# advice re workplace bathroom



## monte (10 May 2011)

............. 
I have been trying to find info on Health and Safety Reg's regarding proximty of toilets to employees etc but to no avail.
Can anyone shed some light on this?


----------



## Purple (10 May 2011)

Have you tried just speaking to them about it?
Quoting H&S legislation in the first conversation would seem a bit confrontational.


----------



## monte (10 May 2011)

Oh yes Purple, have tried extensively but to no avail.
I don't want to be confrontational whatsoever, however the situation is being dealt with quite unfairly that is why I was hoping for some sort of health and safety concerns to add weight to our case.


----------



## Purple (10 May 2011)

According [broken link removed] to link "the sanitary conveniences shall be so arranged as to be conveniently accessible to persons at work at all times while they are at the site and shall where practicable be close to the washing facilities"
I don't see anything about toilets being in the same building.


----------



## Jim2007 (10 May 2011)

monte said:


> Oh yes Purple, have tried extensively but to no avail.
> I don't want to be confrontational whatsoever, however the situation is being dealt with quite unfairly that is why I was hoping for some sort of health and safety concerns to add weight to our case.

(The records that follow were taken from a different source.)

/-- The index from which entries are not yet stored for a cursor: in HALTED what it was at entry (R145, R156). -/
def hiddenIndex (s : State) : Option Nat :=
  if s.station = .halted then s.journal.hidden else hiddenFrom s.control.store

/-- The stored and unretired entries (R145). -/
def visible (s : State) : List JournalEntry :=
  let h := hiddenIndex s
  (storedEntries s.control.store).filter fun e => s.journal.oldest ≤ e.index && h.all (fun k => e.index < k)

/-- The entry with the lowest index that passes a test. -/
def lowestEntry (p : JournalEntry → Bool) : List JournalEntry → Option JournalEntry
  | [] => none
  | e :: t =>
    match lowestEntry p t with
    | none => if p e then some e else none
    | some b => if p e && e.index < b.index then some e else some b

/-- The entry with the highest index that passes a test. -/
def highestEntry (p : JournalEntry → Bool) : List JournalEntry → Option JournalEntry
  | [] => none
  | e :: t =>
    match highestEntry p t with
    | none => if p e then some e else none
    | some b => if p e && b.index < e.index then some e else some b

/-- The newest stored entry's index (R145). -/
def newestStored (s : State) : Option Nat := (highestEntry (fun _ => true) (visible s)).map (·.index)

/-- The oldest unretired index after retirement: the first stored entry, in index order, that is above the archived-through
index or of a period not closed; past the last entry when every one retires (R137). -/
def retireTo (entries : List JournalEntry) (oldest archived lastClosed : Nat) : Nat :=
  match lowestEntry (fun e => oldest ≤ e.index && !(e.index ≤ archived && e.period ≤ lastClosed)) entries with
  | some e => e.index
  | none =>
    match highestEntry (fun e => oldest ≤ e.index) entries with
    | some e => e.index + 1
    | none => oldest

/-- Retirement (R137). -/
def retire (s : State) : State :=
  { s with
    journal :=
      { s.journal with
        oldest := retireTo (storedEntries s.control.store) s.journal.oldest s.journal.archivedStored (lastClosed s) } }

/-! ### Writing the store -/

/-- The place of a row in the store's position area (R157). -/
def rowPlace (side : Side) (station : Nat) : Nat :=
  match side with
  | .a => station
  | .b => 64 + station

/-- The store after a record's place is programmed with its content (R158); journal slots and control copies are written by
programs of their own. -/
def storeWrite (st : Store) : Target → Store
  | .card p c => { st with cards := tabPut st.cards p (.whole c) }
  | .grant p g => { st with grants := tabPut st.grants p (.whole g) }
  | .row sd j r => { st with rows := tabPut st.rows (rowPlace sd j) (.whole r) }
  | .tracker p t => { st with trackers := tabSet st.trackers p (t.map .whole) }
  | .lock n l => { st with locks := tabPut st.locks n (.whole l) }
  | .identity i => { st with identity := some (.whole i) }
  | .generation g => { st with gen := some (.whole g) }
  | .journal _ | .control _ => st

/-- The store after a record's place is left torn (R158). -/
def storeTear (st : Store) : Target → Store
  | .card p _ => { st with cards := tabPut st.cards p .torn }
  | .grant p _ => { st with grants := tabPut st.grants p .torn }
  | .row sd j _ => { st with rows := tabPut st.rows (rowPlace sd j) .torn }
  | .tracker p _ => { st with trackers := tabPut st.trackers p .torn }
  | .lock n _ => { st with locks := tabPut st.locks n .torn }
  | .identity _ => { st with identity := some .torn }
  | .generation _ => { st with gen := some .torn }
  | .journal _ | .control _ => st

/-- The frame a frame slot holds, whatever its state; none where it is not one the part knows. -/
def slotFrame : FrameSlot → Option Frame
  | .stored f => some f
  | .done f => some f
  | .doneTorn f => some f
  | .unknown .. | .torn => none

/-- The store after a program has completed (R158, R159). -/
def programWrite (st : Store) : Program → Store
  | .frame n f => { st with frames := tabPut st.frames n (.stored f) }
  | .target t => storeWrite st t
  | .entry pos e => { st with journal := tabPut st.journal pos (.whole e) }
  | .control true c _ => { st with controlB := some (.whole c) }
  | .control false c _ => { st with controlA := some (.whole c) }
  | .done n =>
    match (tabGet st.frames n).bind slotFrame with
    | some f => { st with frames := tabPut st.frames n (.done f) }
    | none => st
  | .clearFrame n => { st with frames := tabDel st.frames n }

/-- The store after a program was cut off or failed and left its place torn (R158, R160). -/
def programTear (st : Store) : Program → Store
  | .frame n _ => { st with frames := tabPut st.frames n .torn }
  | .target t => storeTear st t
  | .entry pos _ => { st with journal := tabPut st.journal pos .torn }
  | .control true _ _ => { st with controlB := some .torn }
  | .control false _ _ => { st with controlA := some .torn }
  | .done n =>
    match (tabGet st.frames n).bind slotFrame with
    | some f => { st with frames := tabPut st.frames n (.doneTorn f) }
    | none => st
  | .clearFrame n => { st with frames := tabPut st.frames n .torn }

/-! ### Intent frames -/

/-- The programs of one write-back: one for each slot of a run, one for any other target (R159). -/
def targetPrograms (places : List Nat) (j : Journal) : Target → List Program
  | .journal es => List.zipWith .entry places es
  | .control c => [controlProgram .frame c j]
  | t => [.target t]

Go Unisex!  After a few visits to the loo, I'm sure there will be a lot of support for a change.....

Jim.


----------



## shesells (10 May 2011)

There definitely is a health and safety booklet with very specific guidelines on workplace sanitation....

[broken link removed]

I'm sure I have a more specific document bookmarked at work with much more detail than that...will post it tomorrow.


----------



## monte (11 May 2011)

Thanks for the replies. 
Shesells, I have heard there are specific guidelines alright, I just can't find them online myself, so if you can post them that would be really helpful, cheers.


----------



## Mpsox (11 May 2011)

Jim2007 said:


> Go Unisex! After a few visits to the loo, I'm sure there will be a lot of support for a change.....
> 
> Jim.


 
A number of companies are doing that, Northern Bank Head Office in Belfast has them for example, it's the policy of their owner, Danske Bank.


----------



## csirl (11 May 2011)

I've worked in places where there were unisex loos - usually cubicles only, no urinals.


----------



## shesells (12 May 2011)

Sorry, totally forgot about this...setting reminder for tomorrow


----------



## UFC (16 May 2011)

Use the current toilet arrangements as an excuse to have a nice walk everytime you need to go...


----------